Hi,
On 2023-11-22 15:56:21 -0500, Tom Lane wrote:
> Andres Freund <andres@anarazel.de> writes:
> > On 2023-11-21 16:42:55 +0700, John Naylor wrote:
> >> The strlen call required for hashbytes() is not free. The lack of
> >> mixing in the (probably inlined after 0001) previous hash function can
> >> remedied directly, as in the attached:
>
> > I doubt this is a good hashfunction. For short strings, sure, but after
> > that... I don't think it makes sense to reduce the internal state of a hash
> > function to something this small.
>
> GUC names are just about always short, though, so I'm not sure you've
> made your point?
With short I meant <= 6 characters (32 / 5 = 6.x). After that you're
overwriting bits that you previously set, without dispersing the "overwritten"
bits throughout the hash state.
It's pretty easy to create conflicts this way, even just on paper.

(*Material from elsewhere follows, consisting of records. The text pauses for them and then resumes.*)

-- ==== Sys2Proof/WellFormed.lean ====
section
/-! DEFINITION. WellFormed.lean: the operands a command can carry, as the spec lays them out: field widths, lengths of byte blocks.
A command that breaks one is no command a sender can form; the meanings are total on it all the same. -/
namespace Sys2Proof

/-- The value fits in `w` bits. -/
def fits (w v : Nat) : Bool := decide (v < 2 ^ w)

/-- A block of exactly `n` bytes. -/
def bytesN (n : Nat) (b : List Byte) : Bool := b.length == n

/-- Optional data fetched from a partner: `none` is a read that ended in an error. -/
def optN (n : Nat) (b : Option (List Byte)) : Bool := b.all (bytesN n)

/-- Eight rail groups (R732). -/
def Sensors.ok (x : Sensors) : Bool := x.railMw.length == 8 && x.railMw.all (fits 32)

/-- Four data lines (R214), each sampled at every rising edge of the two slots (R215). -/
def PortFrame.ok (x : PortFrame) : Bool := x.lines.length == 4 && x.lines.all (fun l => x.edgesL + x.edgesR ≤ l.length)

/-- Two subframes of 24 bits (R233). -/
def IecFrame.ok (x : IecFrame) : Bool := fits 24 x.wordA && fits 24 x.wordB

/-- The fields of an instruction (R261). -/
def Ins.ok (i : Ins) : Bool :=
  fits 2 i.flags && fits 16 i.sub && fits 32 i.cycles && fits 32 i.a && fits 32 i.b && fits 32 i.c && fits 32 i.d && fits 32 i.e && fits 32 i.f

/-- A zero point of eight bits (R303, R311). -/
def TileX.ok (x : TileX) : Bool := fits 8 x.z

/-- Rows, queries, heads and parts of an attention instruction (R349 to R355). -/
def AttnX.ok (x : AttnX) : Bool := fits 11 x.row && fits 32 x.first && fits 16 x.head && fits 3 x.part && fits 32 x.kv && fits 1 x.fmt

/-- Detections carry a sample index, a keyword number and a score (R96, R148). -/
def RowEnd.ok (x : RowEnd) : Bool :=
  x.wake.all (fun w => fits 64 w.1 && fits 32 w.2.1 && decide (-(2 ^ 31 : Int) ≤ w.2.2) && decide (w.2.2 < (2 ^ 31 : Int)))

/-- The fields of a row read (R386). -/
def ReadReq.ok (q : ReadReq) : Bool := fits 64 q.key && fits 32 q.row && fits 64 q.view && fits 11 q.tag && fits 8 q.gen

/-- The fields of a fence (R396). -/
def FenceMsg.ok (f : FenceMsg) : Bool := fits 64 f.key && fits 64 f.interval && fits 32 f.reads && fits 32 f.updates

/-- The fields of a notice (R396). -/
def AppliedMsg.ok (f : AppliedMsg) : Bool := fits 64 f.key && fits 64 f.interval && fits 32 f.rows

/-- A packet's header fields and payload of at most 4,096 bytes (R465). -/
def Packet.ok (p : Packet) : Bool := fits 8 p.kind && fits 16 p.seq && fits 32 p.arg && decide (p.payload.length ≤ 4096)

/-- The fields of a HELLO (R472). -/
def HelloMsg.ok (h : HelloMsg) : Bool :=
  fits 32 h.consist && decide (h.dx ≤ 32) && decide (h.dy ≤ 32) && fits 32 h.period && fits 64 h.tick && fits 8 h.stepping

/-- A change names a port state of R477. -/
def MapChange.ok (c : MapChange) : Bool := [0, 3, 4].contains c.state

/-- A notice (R477). -/
def MapNotice.ok (n : MapNotice) : Bool := fits 32 n.serial && fits 64 n.tick && n.changes.all MapChange.ok

/-- A DRAIN report names at most four generations (R478, R479). -/
def DrainMsg.ok (d : DrainMsg) : Bool := decide (d.gens.length ≤ 4)

/-- A firmware image carries a SHA-384 digest (R610). -/
def FwImage.ok (f : FwImage) : Bool := fits 32 f.version && bytesN 48 f.digest

/-- The images of the three components and the boot ROM (R610, R611). -/
def FwImages.ok (f : FwImages) : Bool := bytesN 48 f.rom && f.sb.ok && f.sd.ok && f.cd.ok

/-- A write of BAR0 or BAR4: inside the window, at least one byte, byte enables and data of its length (R128, R693). -/
def BusWrite.ok (w : BusWrite) : Bool :=
  fits 27 w.addr && decide (1 ≤ w.len) && decide (w.len ≤ 64) && fits w.len w.be && fits (8 * w.len) w.value

/-- The operands of a command. -/
def Instr.wellFormed : Instr → Bool
  | .tickBoundary m => m.ok
  | .ttPeriodWrite _ _ v => fits 32 v
  | .ttImgValidated _ img => img.all (fun b => decide (b.length ≤ 2 ^ 20))
  | .admitStream _ _ d r => bytesN 64 d && optN 64 r
  | .start _ _ d | .stop _ _ d | .promote _ _ d | .demote _ _ d | .exportStream _ _ d | .importStream _ _ d | .resume _ _ d
  | .restart _ _ d | .release _ _ d => bytesN 64 d
  | .strImgWindowWrite _ _ _ off v => fits 12 off && fits 32 v
  | .doorbellWrite _ _ _ off a => decide (off % 4 = 0 ∧ off < 4096) && (match a with
    | .write v be => fits 32 v && fits 4 be
    | .read => true)
  | .submitAudio _ _ d _ => bytesN 64 d
  | .reelAreaWrite _ _ off v => fits 12 off && fits 32 v
  | .frameBuffer _ _ f => f.ok
  | .iecFrameReceive _ _ f => f.ok
  | .ixpCsqHostIdxWrite _ _ _ v => fits 32 v
  | .tileW4 _ i x | .tileW8 _ i x => i.ok && x.ok
  | .attn _ i x => i.ok && x.ok
  | .tileBf16 _ x => x.ins.ok
  | .vecAdd _ i | .vecMul _ i | .vecFma _ i | .vecDiv _ i | .vecSqrt _ i | .vecRcp _ i | .vecRsqrt _ i | .vecExp _ i
  | .vecLn _ i | .vecMax _ i | .vecMin _ i | .vecQuant _ i | .vecCvt _ i | .vecMove _ i | .cellLstm _ i | .cellGru _ i | .cellTable _ i
  | .appendKv _ i _ | .gather _ _ i | .update _ _ i | .send _ _ i | .waitMbx _ i | .solve _ _ i | .barrier _ i => i.ok
  | .endStream _ _ i rows => i.ok && rows.all RowEnd.ok
  | .readReq _ q => q.req.ok
  | .readReply _ _ _ arg d => fits 32 arg && decide (d.length ≤ 4096)
  | .refuse _ _ _ arg _ => fits 32 arg
  | .updatePacket _ _ _ d => decide (d.length ≤ 4096)
  | .fence _ _ f => f.ok
  | .applied _ _ f => f.ok
  | .gxTagQuotaWrite _ _ _ v | .gxPfQuotaWrite _ _ _ v | .solStoreQuotaWrite _ _ _ v | .isoResReserveWrite _ _ _ v => fits 32 v
  | .gxWinWrite _ _ _ off v => fits 12 off && fits 32 v
  | .flitReceive _ _ f => bytesN 256 f
  | .hello _ _ h => h.ok
  | .mapNotice _ _ n => n.ok
  | .drain _ _ d => d.ok
  | .tensorData _ p => p.ok
  | .xferData _ p _ => p.ok
  | .xferAck _ _ _ c => fits 8 c
  | .blNodeWrite _ _ v | .blConsistIdWrite _ _ v | .modeRequest _ _ v | .memLogRdWrite _ _ v | .dbgHaltWrite _ _ _ v => fits 32 v
  | .ceWriteback _ _ _ a => fits 48 a
  | .patrolRead _ r => fits 48 r.addr && fits 16 r.bit
  | .getUnit _ b | .side _ b | .returnUnit _ b | .teardown _ b | .setCap _ b | .setMode _ b | .setLock _ b | .setPowerParam _ b
  | .keyRevoke _ b | .getSnapshot _ b | .getResult _ b => bytesN 32 b
  | .keyProgram _ b k => bytesN 32 b && bytesN 96 k
  | .challenge _ n => bytesN 32 n
  | .getMeasurements _ i n => fits 8 i && bytesN 32 n
  | .negotiateAlgorithms _ a h => fits 32 a && fits 32 h
  | .getCertificate _ s o l => fits 8 s && fits 16 o && fits 16 l
  | .getPdr _ h => fits 32 h
  | .getSensorReading _ n | .getStateSensorReadings _ n => fits 16 n
  | .requestUpdate _ m c => fits 32 m && fits 16 c
  | .passComponentTable _ i v => fits 16 i && fits 32 v
  | .updateComponent _ i v n => fits 16 i && fits 32 v && fits 32 n
  | .requestFirmwareData _ off d => fits 32 off && decide (off + d.length < 2 ^ 32)
  | .powerOn _ f => f.ok
  | .registerWrite _ _ w => w.ok
  | .intStatClear _ _ a v | .intForce _ _ a v => fits 27 a && fits 32 v
  | .shadowHold _ _ a _ | .shadowApply _ _ a | .shadowAbandon _ _ a => fits 27 a
  | .ppsEdge _ _ _ | .todArm _ _ | .ppsMissing | .holdoverSecond | .refLost _ | .refReturn _ | .slotStart | .placementEnd
  | .htCntLoRead _ _ | .ttTickLoRead _ _ | .htPpsCapLoRead _ _ | .ttImgLoad _ _ | .ttImgAbandon _ _ | .exportImageWrite _ _
  | .importLoaded _ _ _ | .strViewStateRead _ _ _ | .submitNop _ _ | .descriptorFetchError _ _ | .thresholdHoldoff _
  | .functionLevelReset _ _ | .hotReset _ | .busMasterEnableChange _ _ _ | .vfEnableChange _ _ _ | .upstreamStoreIssue _
  | .sampleProduction _ | .beamBind _ _ _ | .beamBlockFetched _ _ _ | .feViewClkRead _ _ _ | .iecSignalLoss _ _ | .portStart _ _ _
  | .portStop _ _ _ | .portFlush _ _ _ | .portCommandEffect _ _ | .zcTimeout _ _ _ | .outputFrame _ _ _ | .switched _ _
  | .aptStampLoRead _ _ _ | .ixpStampLoRead _ _ _ | .ixpCsARead _ _ _ | .resultMessage _ _ | .commit _ _ | .featMessage _ _
  | .feltRefUpdate _ | .couchFlitCrcError _ | .progLoad _ _ _ | .progUnload _ _ _ | .progReload _ _ _ | .progLoadDone _ _ _
  | .progReloadQuiet _ _ | .coreFaultRead _ _ _ | .coreSided _ _ | .pfxCapture _ _ _ | .pfxAttach _ _ _ | .pfxDrop _ _ _
  | .feltViewDecRead _ _ _ | .gxDefine _ _ _ | .gxDelete _ _ _ | .gxEnable _ _ _ | .gxDisable _ _ _ | .gxLoad _ _ _ | .gxSave _ _ _
  | .gxCmdDone _ _ _ | .gatherReadTimeout _ | .updateCut | .intervalApply _ _ _ | .fenceLimitExpiry _ _ | .solLoad _ _ _
  | .solUnload _ _ _ | .solParam _ _ _ | .solLoadDone _ _ _ | .solParamChecked _ _ _ | .solSubmit _ _ _ | .solveRequestRead _ _ _
  | .solveStart _ _ | .solveDeadlineExpiry _ _ | .solvePhaseEnd | .lossOfSignal _ _ | .portTrained _ _ _ | .sideReq _ _ | .sideAck _ _
  | .width _ _ _ | .rate _ _ _ | .drained _ _ | .drainReportTimer | .seqGapExpiry _ _ | .waitLimitExpiry _ | .xferStart _ _ _
  | .xferAckTimeout _ | .standbyReady _ | .governorSolveEnd _ | .allowanceExhausted _ _ | .limiter _ | .voltageStepReturn _
  | .memLogViewRead _ _ | .memInjectArm _ _ | .ledgerAuditDone _ | .ledLastBookRead _ _ | .dbgChallenge _ _ | .dbgRespond _ _
  | .dbgClose _ _ | .nonceExpiry | .dbgWinRead _ _ | .dbgWinWrite _ _ | .dbgTraceViewRead _ _ | .setEndpointId _ _ | .getVersion _
  | .getCapabilities _ | .getDigests _ | .activateFirmware _ | .sbRestart _ | .sbEpochLoRead _ _ | .sbLastCmdRead _ _ | .pwrGoodFall _
  | .sysReset _ _ _ | .perstAssert _ | .perstDeassert _ | .railUndervoltage _ _ | .thermalTrip _ | .bootRomDone _ _ | .sbFirmwareDone _ _
  | .sdReady _ | .dramTrainingDone _ _ | .scrubDone _ | .cdReady _ | .xferSendComplete _ _ _ | .cdBringUpFailed _ _
  | .dynamicAddressAssignment _ _ | .eventReceiverRegistration _ _ => true

end Sys2Proof
end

E.g. I
think abcdefgg and cbcdefgw would have the same hash, because the accumulated
value passed to murmurhash32 is the same.
The fact that this happens when a large part of the string is the same
is bad, because it makes it more likely that prefixed strings trigger such
conflicts, and they're obviously common with GUC strings.
Greetings,
Andres Freund